The register file is combinational with respect to reads (rs1 determines rs1_data, and rs2 determines rs2_data), and sequential for writes (rd_data is written to rd on the rising clock edge if write_en is set). The signature for the data path is as follows:

/// 32-bit Register file
///
/// There are 32 32-bit registers x0-x31, with x0 hardwired
/// to zero. This module provides two combinational output
/// ports, controlled by the two addresses rs1 and src, and
/// a single registered write (on the rising edge of the clock
/// when the write enable signal is asserted).
///
/// There is no reset; on power-on, the register values are
/// set to zero.
///
module register_file(
    input clk, // clock
    input write_en, // write enable for rd
	input [31:0] rd_data, // data for write
    input [4:0] rs1, // source register index
    input [4:0] rs2, // source register index
    input [4:0] rd, // destination register index for write
    output [31:0] rs1_data, // read port for rs1
    output [31:0] rs2_data // read port for rs2
    );

The fields rs1, rs2, and rd are routed from fixed locations in instr. The source for rd_data is selected from one of the following options:

  • main_alu_result for register-register, register-immediate, and auipc instructions

  • data_mem_rdata for load instructions

  • csr_rdata for Zicsr instructions

  • pc_plus_4 for unconditional jump instructions

  • imm for lui

To simplify the data path, the register file is wrapped in a module that routes the register indices from the instruction, and selects the source for writing data:

/// Write data for rd in register file
///
/// The rd_data_sel arguments selects between the inputs:
///
/// 000: main_alu_result,
/// for register-register, register-immediate, and auipc instructions
///
/// 001: data_mem_rdata
/// for load instructions
///
/// 010: csr_rdata
/// for Zicsr instruction
///
/// 011: pc_plus_4
/// for unconditional jump instructions
///
/// 100: { instr[31:12], 12{1'b0} } (from instr input)
/// for lui instruction
///
module register_file_wrapper(
	input clk, // for writing
	input write_en, // 1 to write data to rd; 0 otherwise
	input [1:0] rd_data_sel, // pick what to write to rd
	input [31:0] main_alu_result, // the output from the main ALU
	input [31:0] data_mem_rdata, // data output from data memory bus
	input [31:0] csr_rdata, // data output from CSR bus
	input [31:0] pc_plus_4, // current pc + 4, from pc module
	input [31:0] instr, // current instruction
    	output [31:0] rs1_data, // read port for rs1
    	output [31:0] rs2_data // read port for rs2
    );

Data Memory Bus

The design will use a simple bus for accesses to data memory (the target for loads and stores). Using a bus allows separate devices (e.g. main memory, and I/O devices) to be separated into different modules.

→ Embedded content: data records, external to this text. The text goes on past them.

-- ==== Sys2Proof/Decode.lean ====
section
/-! DEFINITION. The table of commands gives no row any bits, so no word spells a command. -/

namespace Sys2Proof

/-- The command that a word spells by the table's bits. spec/opcode_table.json gives its rows none: the block takes its
commands from its ports, pins and timers, each with the operands of its constructor. [DESIGN CHOICE, log entry 6] -/
def decodeTableWord (_nbits _w : Nat) : Option Instr := none

end Sys2Proof
end

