-- ==== Sys2Proof/Machine/State.lean ====
section
/-! DEFINITION. The state of one instance: one structure per register page, in the manual's names (R19, R94), each with
the state of its sub-block that a rule names but no register shows; the header fields of every page (R107); the staging
memory (R427); the host port's last response (R97); the timekeeper's count of ticks (R38); the count of free values
taken; and the queue of commands. A field's default is its Cold value (R24). -/

namespace Sys2Proof.Machine

open Sys2Proof

/-- No strap has been sampled yet: State.reset lies before step 1 of a cold exit (R457). [DESIGN CHOICE, log entry 3] -/
def Straps.none : Straps :=
  { dieKind := false, framePos := 0, below := 0, netCd := 0, d2dCd := 0, netPd := 0, d2dPd := 0, bootDom := 0,
    vboot := Vector.replicate 16 0, fboot := 0, stackMask := 0, treEn := false, rckEn := false, pmbEn := false }

/-- No fuse has been read yet. [DESIGN CHOICE, log entry 3] -/
def Fuses.blank : Fuses :=
  { dieId := 0, fuseLock := false, rail := Vector.replicate 16 ⟨0, 0, 0, 0, 0⟩, pDie := 0, pPkg := 0, tTrip := 0,
    tRate := 0, tStack := 0, boFrac := 0, boThr := 0, layout := 0, ceilCrc := false, trimCrc := false,
    repairCrc := false, key := Vector.replicate 4 0, keyCrc := Vector.replicate 4 false, rckPidHi := 0 }

/-- The CMN page: its registers (R111), and the state of its sub-block that the named rules give. -/
structure Cmn where
  PORT_ERR_CNT_WPAR_CNT : Nat := 0
  PORT_ERR_CNT_APAR_CNT : Nat := 0
  straps : Straps := Straps.none
  fuses : Fuses := Fuses.blank
  deriving DecidableEq, Repr, Inhabited

/-- The part of the instance state below the causes of R45. -/
inductive SeqBase where
  | safe
  | loading
  | running
  deriving DecidableEq, Repr, Inhabited

/-- The SEQ page: its registers (R476), and the state of its sub-block that the named rules give. -/
structure Seq where
  STATE_LIVE_LOAD : Bool := false
  STATE_HB_SUP : Bool := false
  STATE_ACT_PEND : Bool := false
  STATE_COMMITTED : Bool := false
  STATE_C_ORPHAN : Bool := false
  DRV_VER : Nat := 0
  CMD_ST_OP : Nat := 0
  CMD_ST_ST : Nat := 0
  ACT_ST_EPOCH : Nat := 0
  ACT_ST_ST : Nat := 0
  ACT_TIMEOUT : Nat := 1000
  HOST_CAP : Nat := 0
  IMG_ID : Nat := 0
  IMG_PEND : Nat := 0
  COMMIT_T : Nat := 0
  CNT_ACTS : Nat := 0
  CNT_REFUSED : Nat := 0
  /-- SAFE, LOADING or past an activation (R44); the causes above it are recorded apart (R45) -/
  base : SeqBase := .safe
  /-- the instance is in TRIPPED (R44) -/
  tripped : Bool := false
  /-- the state the last 0x0110 record showed (R477) -/
  shown : Nat := 0
  /-- tick of the ACTIVATE write (R470) -/
  actAt : Nat := 0
  /-- the deferral of R470 has been reported -/
  deferred : Bool := false
  /-- a load refused by R470 in EMERGENCY: LOADING passes to SAFE when it ends -/
  abandon : Bool := false
  /-- a reactivation after a trip waits for its boundary (R44, R470) -/
  react : Bool := false
  /-- the code of the event that ended the hold (R304, R532) -/
  reactBy : Nat := 0
  /-- an image is active -/
  imgOn : Bool := false
  deriving DecidableEq, Repr, Inhabited
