/-- The round ends when its last entry has started: the entries that wait form the new one (R322). -/
def State.roundEnd (s : State) : State :=
  if s.dom.queue.isEmpty && !s.dom.started.isEmpty then
    { s with dom.queue := s.dom.nextQ, dom.nextQ := [], dom.started := [], dom.QUEUE_ROUND := satAdd 15 s.dom.QUEUE_ROUND 1 }
  else s

/-- An entry joins the round in progress, or the next one where an entry of its domain has started in this one (R322). -/
def State.joinQueue (s : State) (d : Nat) : State :=
  let e : WakeEnt := { dom := d, prio := 1 + (domOf s d).CFG_PRIO, at_ := s.now }
  let s := s.domMod d fun x => { x with ST_ST := 1, stepAt := s.now }
  if s.dom.started.contains d then { s with dom.nextQ := wakeInsert e s.dom.nextQ } else { s with dom.queue := wakeInsert e s.dom.queue }

/-- An entry leaves the queue before it starts. -/
def State.leaveQueue (s : State) (d : Nat) : State :=
  ({ s with dom.queue := s.dom.queue.filter (·.dom ≠ d), dom.nextQ := s.dom.nextQ.filter (·.dom ≠ d) }.domMod d
    fun x => { x with ST_ST := 0, forced := false }).roundEnd

/-- The credits of a wake go back to both pools (R321, R323). -/
def State.creditsBack (s : State) (d : Nat) : State :=
  let e := domOf s d
  if e.cred then
    ({ s with dom.INR_DIE_FREE := s.dom.INR_DIE_FREE + e.CFG_COST,
              dom.rail := vMod s.dom.rail e.CFG_RAIL fun x => { x with INR_RAIL_FREE := x.INR_RAIL_FREE + e.CFG_COST } }).domMod d
      fun x => { x with cred := false }
  else s

/-- The domain's demand is evaluated: a new demand wakes a domain that is off, is counted on one that has FAILED, and
turns a sleep back before its step 6, unless the instance is in TRIPPED, where no demand acts (R319); a demand that ends takes an unstarted entry out of the queue (R318, R322, R323,
R327). -/
def State.demandOf (s : State) (d : Nat) : State :=
  let e := domOf s d
  let w := domWanted s d
  let s := if w && !e.was then
      let s := s.domMod d fun x => { x with was := true, wantAt := s.now, unwantAt := none }
      if e.ST_ST = 8 then { s with dom.ABORT_CNT_FAILED_DEM := satAdd 16 s.dom.ABORT_CNT_FAILED_DEM 1 } else s
    else if !w && e.was then s.domMod d fun x => { x with was := false, unwantAt := some s.now }
    else s
  if w then
    if !s.seq.tripped && (e.ST_ST = 6 || (e.ST_ST = 7 && !e.isoUp)) then s.domMod d fun x => { x with ST_ST := 5, stepAt := s.now, ST_RET_HELD := false }
    else if demandActs s && e.ST_ST = 0 then s.joinQueue d
    else s
  else if e.ST_ST = 1 && !e.forced then s.leaveQueue d
  else s

/-- Every domain's demand, on a tick, in ascending order (R322). -/
def State.demands (s : State) : State := (List.range 50).foldl State.demandOf s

Instead of using an enable signal to pick which device is active on the bus, each device will determine whether it should handle the read or write, by setting a "claim" signal. The read outputs from all the devices are ORed together, and devices not claiming the signal set their output to zero.

The claim signals from all the devices are ORed together. On a read or write, this signal can be used to check that at least one device will handle the request. If no device will handle the request, a load/store access fault can be raised.

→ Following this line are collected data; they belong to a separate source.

-- ==== Sys2Proof/Machine/WarmReset.lean ====
section
/-! DEFINITION. The Warm column of every register page (R24, R453): what a reset on rst_n, and a block-local reset, makes of
the fields that are not held. -/

namespace Sys2Proof.Machine

open Sys2Proof

/-- Warm column of the CMN page (R24): the fields not "held" take their value. -/
def warmCmnPage (p : Cmn) : Cmn :=
  { p with
    PORT_ERR_CNT_WPAR_CNT := 0,
    PORT_ERR_CNT_APAR_CNT := 0 }

/-- Warm column of the SEQ page (R24): the fields not "held" take their value. -/
def warmSeqPage (p : Seq) : Seq :=
  { p with
    STATE_LIVE_LOAD := false,
    STATE_HB_SUP := false,
    STATE_ACT_PEND := false,
    STATE_C_ORPHAN := false,
    DRV_VER := 0,
    CMD_ST_OP := 0,
    CMD_ST_ST := 0,
    ACT_ST_EPOCH := 0,
    ACT_ST_ST := 0,
    ACT_TIMEOUT := 1000,
    HOST_CAP := 0,
    COMMIT_T := 0,
    tripped := false,
    deferred := false,
    abandon := false,
    react := false,
    reactBy := 0,
    imgOn := false }

/-- Warm column of the repeated TLY registers (R24). -/
def warmElTlyRail (e : TlyRail) : TlyRail :=
  { e with BOOK_BOOKED := 0, BASE_BFAULT := false, BASE_BASE := 0, ROD := 0, HARV_STRETCHES := 0, HARV_PREV_UNANN := false, HARV_UNANN := false, HARV_HARV := false, sumBnd := 0, cntStuck := false, bookSeq := 0, ackSeq := 0, base1 := none, base2 := none, pol := 15, polLow := 15, polOver := 0, polUnder := 0, isUn := false, holdOn := false, countHit := false }

/-- Warm column of the TLY page (R24): the fields not "held" take their value. -/
def warmTlyPage (p : Tly) : Tly :=
  { p with
    EPOCH_GOV := false,
    EPOCH_DRAIN := false,
    EPOCH_NUM := 0,
    STALE_CNT := 0,
    FAULT_CNT_FAULTED := 0,
    ROW_SEL_SPARE := false,
    ROW_SEL_SEL := 0,
    ROW_LO := 0,
    ROW_HI := 0,
    ROW_STAT_PHYS := 0,
    ROW_STAT_MAPPED := false,
    ROW_STAT_STALE := false,
    ROW_STAT_PFAULT := false,
    ROW_STAT_EPOCH := 0,
    LAST_PEAK := 0,
    LAST_GRANTS := 0,
    AUDIT_EPOCH := 0,
    AUDIT_MISMATCH := false,
    AUDIT_UNK := 0,
    bndAt := 0,
    ownCount := true,
    rows := [],
    fresh := 0,
    freed := [],
    badFree := [],
    faulted := [],
    timer := [],
    seqNo := [],
    armedQ := [],
    armQ := [],
    grants := 0,
    peak := 0,
    polOn := false,
    actPol := false,
    durShort := [],
    rail := p.rail.map warmElTlyRail }

/-- Warm column of the repeated ADM registers (R24). -/
def warmElAdmRef (e : AdmRef) : AdmRef :=
  { e with REF_CNT := 0 }

/-- Warm column of the ADM page (R24): the fields not "held" take their value. -/
def warmAdmPage (p : Adm) : Adm :=
  { p with
    SHARE := 0,
    LOAN_IN := 0,
    LOAN_OUT := 0,
    PORT_INBUF_PEAK := 0,
    GRANT_CNT := 0,
    NONOWN_CNT := 0,
    DOMRET_CNT := 0,
    LOAN_CNT_DISC := 0,
    LOAN_CNT_LENT := 0,
    inQ := [],
    outQ := [],
    lastOut := 0,
    lastPar := 0,
    askAt := none,
    askDir := false,
    askSeq := 0,
    ref := p.ref.map warmElAdmRef }

/-- Warm column of the repeated BEAM registers (R24). -/
def warmElBeamRail (e : BeamRail) : BeamRail :=
  { e with HLIM := 0 }

/-- Warm column of the BEAM page (R24): the fields not "held" take their value. -/
def warmBeamPage (p : Beam) : Beam :=
  { p with
    TEST_CTRL_START := false,
    TEST_CTRL_KIND := 0,
    TEST_CTRL_TARGET := 0,
    TEST_STAT_FAIL_IDX := 0,
    TEST_STAT_PASS := false,
    TEST_STAT_DONE := false,
    test := none,
    rail := p.rail.map warmElBeamRail }

/-- Warm column of the repeated CTL registers (R24). -/
def warmElCtlRail (e : CtlRail) : CtlRail :=
  { e with CMD_V_CMD := 0, OUT_NEUTRAL := false, OUT_CAUSE := 0, OUT_CLAMP_T := false, OUT_CLAMP_V := false, OUT_LEVEL := 0, OUT_OFFSET := 0, ICMD_FCS_USED := false, ICMD_I_CMD := 0, RES_NEUT_CNT := 0, RES_SAT_CNT := 0, RES_RHO := 0, x := Vector.replicate 8 0, z := Vector.replicate 4 0, v := Vector.replicate 2 0, u0 := 0, satRun := 0, ovrRun := 0, rhoRun := 0, holdRun := 0, causes := 0, neutN := 0, rhoNow := false, rhoEp := 0 }

/-- Warm column of the CTL page (R24): the fields not "held" take their value. -/
def warmCtlPage (p : Ctl) : Ctl :=
  { p with
    SAMPLE_MAX := 0,
    SAMPLE_LAST := 0,
    OVR_CNT := 0,
    NEUTRAL_LOCKED := 0,
    NEUTRAL_NEUTRAL := 0,
    COEF_SEL_RAIL := 0,
    COEF_SEL_BANK := false,
    COEF_SEL_INDEX := 0,
    X_SEL_RAIL := 0,
    X_SEL_IDX := 0,
    swapDue := false,
    run := false,
    marginRun := 0,
    marginMax := 0,
    vinStale := false,
    strSeen := 0,
    heldSeen := 0,
    rail := p.rail.map warmElCtlRail }

/-- Warm column of the repeated FCS registers (R24). -/
def warmElFcsRail (e : FcsRail) : FcsRail :=
  { e with RAIL_LOCKED := false, RAIL_DRIFT := false, OUT_G := 0, OUT_Y1 := 0, HZ_Y16 := 0, HZ_Y4 := 0, DRIFT_DRIFT_CNT := 0, DRIFT_EPOCHS := 0, DRIFT_RUN := 0, y1Now := 0, gNow := 0, accI := 0, accZ := 0, accT := 0, nShort := 0, nLong := 0, nGone := 0, driftNow := false }

/-- Warm column of the FCS page (R24): the fields not "held" take their value. -/
def warmFcsPage (p : Fcs) : Fcs :=
  { p with
    STAT_WARM_LEFT := 0,
    STAT_FZ_CAUSE := 2,
    STAT_RUNNING := false,
    STAT_FZ := true,
    TIME_MAX := 0,
    TIME_LAST := 0,
    EVAL_CNT := 0,
    MISS_CNT_WFAULT := 0,
    MISS_CNT_MISS := 0,
    WADDR := 0,
    WDATA := 0,
    WCRC := 0,
    WLOAD_RESTORE := false,
    WLOAD_COPY := false,
    TRC_CFG_GAP := 0,
    TRC_CFG_WIN := 0,
    TRC_CFG_EN := false,
    TRC_STAT_WINDOWS := 0,
    TRC_STAT_DROP := 0,
    BIAS_SEL_LAYER := 0,
    BIAS_SEL_CH := 0,
    hist := Vector.replicate 6 [],
    frame := none,
    lastAt := 0,
    on := false,
    next := none,
    evals := [],
    labels := [],
    missLeft := 0,
    overBound := false,
    lrstCopy := false,
    badAt := none,
    restoredAt := none,
    fzAt := 0,
    heldF := 0,
    strF := 0,
    drainF := false,
    winLeft := 0,
    winSeq := 0,
    winDrops := 0,
    winDropped := false,
    gapAt := none,
    winDue := false,
    rail := p.rail.map warmElFcsRail }

/-- Warm column of the repeated THM registers (R24). -/
def warmElThmGrp (e : ThmGrp) : ThmGrp :=
  { e with GRP_MAX := 0, GRP_RATE := 0, valid := false, members := 0, sweepAt := 0, diff := none, shutRun := 0, dwellAt := none, innovRun := 0 }

/-- Warm column of the repeated THM registers (R24). -/
def warmElThmRail (e : ThmRail) : ThmRail :=
  { e with pAcc := 0, pMean := 0 }

/-- Warm column of the repeated THM registers (R24). -/
def warmElThmDom (e : ThmDom) : ThmDom :=
  { e with DOM_TDOM := 0, DOM_SRC := 0, DOM_LEVEL := 15, lvlAt := 0, frzTo := 0 }

/-- Warm column of the repeated THM registers (R24). -/
def warmElThmVs (e : ThmVs) : ThmVs :=
  { e with VS_VALUE := 0, shutRun := 0 }

/-- Warm column of the repeated THM registers (R24). -/
def warmElThmStk (e : ThmStk) : ThmStk :=
  { e with STK_TS := 0, shutRun := 0, valid := false }

/-- Warm column of the THM page (R24): the fields not "held" take their value. -/
def warmThmPage (p : Thm) : Thm :=
  { p with
    STATE_BELOW_LOST := false,
    STATE_HOT := false,
    BELOW_T_BELOW := 0,
    BELOW_AGE := 15,
    AMB := 2240,
    OBS_LOCKED := false,
    OBS_OFF := false,
    OBS_CNT_DISABLES := 0,
    OBS_CNT_OVERRUNS := 0,
    OBS_TIME_MAX := 0,
    OBS_TIME_LAST := 0,
    COEF_SEL_ROW := 0,
    COEF_SEL_COL := 0,
    NODE_SEL := 0,
    hotAt := 0,
    hotGone := none,
    nodes := Vector.replicate 96 0,
    obsIn := none,
    stepAt := none,
    warmLeft := 0,
    obsOn := false,
    obsCopy := false,
    obsOffAt := 0,
    offTicks := [],
    discRun := 0,
    obsBad := none,
    obsRestored := none,
    newSweep := false,
    belowN := 0,
    grp := p.grp.map warmElThmGrp,
    rail := p.rail.map warmElThmRail,
    dom := p.dom.map warmElThmDom,
    vs := p.vs.map warmElThmVs,
    stk := p.stk.map warmElThmStk }

/-- Warm column of the repeated SNS registers (R24). -/
def warmElSnsRing (e : SnsRing) : SnsRing :=
  { e with RING_REPLAYS := 0 }

/-- Warm column of the repeated SNS registers (R24). -/
def warmElSnsTs (e : SnsTs) : SnsTs :=
  { e with TS_TEMP := 0 }

/-- Warm column of the SNS page (R24): the fields not "held" take their value. -/
def warmSnsPage (p : Sns) : Sns :=
  { p with
    HK_ROUNDS := 0,
    HK_SLOT := 0,
    HK_SEL := 0,
    CORE_T_CORE := 0,
    CORE_V_AON := 0,
    SWEEP_SWEEPS := 0,
    SWEEP_DUR := 0,
    slotRead := none,
    ring := p.ring.map warmElSnsRing,
    ts := p.ts.map warmElSnsTs }

/-- Warm column of the repeated DOM registers (R24). -/
def warmElDomRail (e : DomRail) : DomRail :=
  { e with INR_RAIL_FREE := 0 }

/-- Warm column of the repeated DOM registers (R24). -/
def warmElDomDom (e : DomDom) : DomDom :=
  { e with cred := false, was := false, unwantAt := none, forced := false }

/-- Warm column of the DOM page (R24): the fields not "held" take their value. -/
def warmDomPage (p : Dom) : Dom :=
  { p with
    REQ := 0,
    WAKE := 0,
    INR_DIE_FREE := 0,
    QUEUE_ROUND := 0,
    FORCE_GO := false,
    FORCE_ON := false,
    FORCE_DOM := 0,
    LAT_MAX := 0,
    LAT_LAST := 0,
    CNT_WAKES := 0,
    CNT_SLEEPS := 0,
    ABORT_CNT_TIMEOUTS := 0,
    ABORT_CNT_FAILED_DEM := 0,
    queue := [],
    nextQ := [],
    started := [],
    startAt := none,
    acting := false,
    orderly := none,
    rail := p.rail.map warmElDomRail,
    dom := p.dom.map warmElDomDom }

/-- Warm column of the repeated CLK registers (R24). -/
def warmElClkDom (e : ClkDom) : ClkDom :=
  { e with HREQ_EN := false, HREQ_F_HOST := 0, ST_THR := 0, ST_SSC := false, MOVES_THR_MOVES := 0, MOVES_F_MOVES := 0 }

/-- Warm column of the CLK page (R24): the fields not "held" take their value. -/
def warmClkPage (p : Clk) : Clk :=
  { p with
    TK_AMP_OK := false,
    FORCE_SRC := 0,
    dom := p.dom.map warmElClkDom }

/-- Warm column of the repeated VRG registers (R24). -/
def warmElVrgRail (e : VrgRail) : VrgRail :=
  { e with TG_PAR_CNT := 0, TG_RAW := 0, TRK_DIFF := 0, parRound := 0 }

/-- Warm column of the VRG page (R24): the fields not "held" take their value. -/
def warmVrgPage (p : Vrg) : Vrg :=
  { p with
    BUS_CNT_SETV_REPL := 0,
    PP_CNT := 0,
    PP_TIME_MAX := 0,
    PP_TIME_LAST := 0,
    cur := none,
    curAt := 0,
    ppQ := [],
    ppRun := 0,
    trimQ := [],
    resendQ := [],
    rail := p.rail.map warmElVrgRail }

/-- Warm column of the repeated PMB registers (R24). -/
def warmElPmbConv (e : PmbConv) : PmbConv :=
  { e with READ_IIN := 0, READ_VIN := 0, CST_OK := false, CST_NACKS := 0, CST_STATUS := 0, vinAt := none, iinAt := none, vinX := (0, 0) }

/-- Warm column of the PMB page (R24): the fields not "held" take their value. -/
def warmPmbPage (p : Pmb) : Pmb :=
  { p with
    VIN_VIN := 0,
    IIN := 0,
    ROUND_ROUNDS := 0,
    ROUND_DUR := 0,
    ERR_CNT_PEC := 0,
    ERR_CNT_NACK := 0,
    ALERT_ALERTS := 0,
    ALERT_ADDR := 0,
    ALERT_ST := 0,
    HOST_XACT_KIND := 0,
    HOST_XACT_SLOT := 0,
    HOST_XACT_CMD := 0,
    HOST_XACT_DATA := 0,
    HOST_RES_DONE := false,
    HOST_RES_ST := 0,
    HOST_RES_RDATA := 0,
    task := .none,
    host := none,
    roundAt := 0,
    inRound := false,
    failed := 0,
    vinAt := none,
    iinAt := none,
    vinBad := 0,
    iinBad := 0,
    alertAt := [],
    muteAt := none,
    next := 16,
    reqs := [],
    answer := none,
    conv := p.conv.map warmElPmbConv }

/-- Warm column of the repeated FRM registers (R24). -/
def warmElFrmMember (e : FrmMember) : FrmMember :=
  { e with SHARE := 0, PEER_MAJOR := 0, PEER_MINOR := 0, PEER_STACKS := 0, PEER_UNREACH := false, PEER_ABSENT := false, tre := false, rckEn := false, pmbEn := false, treLive := false, base := false, below := 31, pPkg := 0, eDown := false, wDown := false, heldMw := 0, heldAt := 0, heldCut := false, hostCap := 0, rackCap := 0, joining := false, demand := none, pseqTx := 0, pseqRx := [], left := false }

The (logical) bus interface is as follows:

interface data_mem_bus();
   bit        clk; // writes are performed on the rising clock edge
   bit [31:0] addr; // the read/write address
   bit [1:0]  width; // the width of the read/write (byte, halfword, word)
   bit [31:0] rdata; // read-data returned from device
   bit [31:0] wdata; // write-data passed to device
   bit	      write_en; // whether to perform a write (or just a read)
   bit	      claim; // devices will claim read/write based on address/width
endinterface

The OR logic for claim and rdata will be handled using modports, one per device (and one for the host).

The devices on the bus are:

  • The main memory module (RAM)

  • Any memory-mapped CSRs (in particular, the timer interrupt controller)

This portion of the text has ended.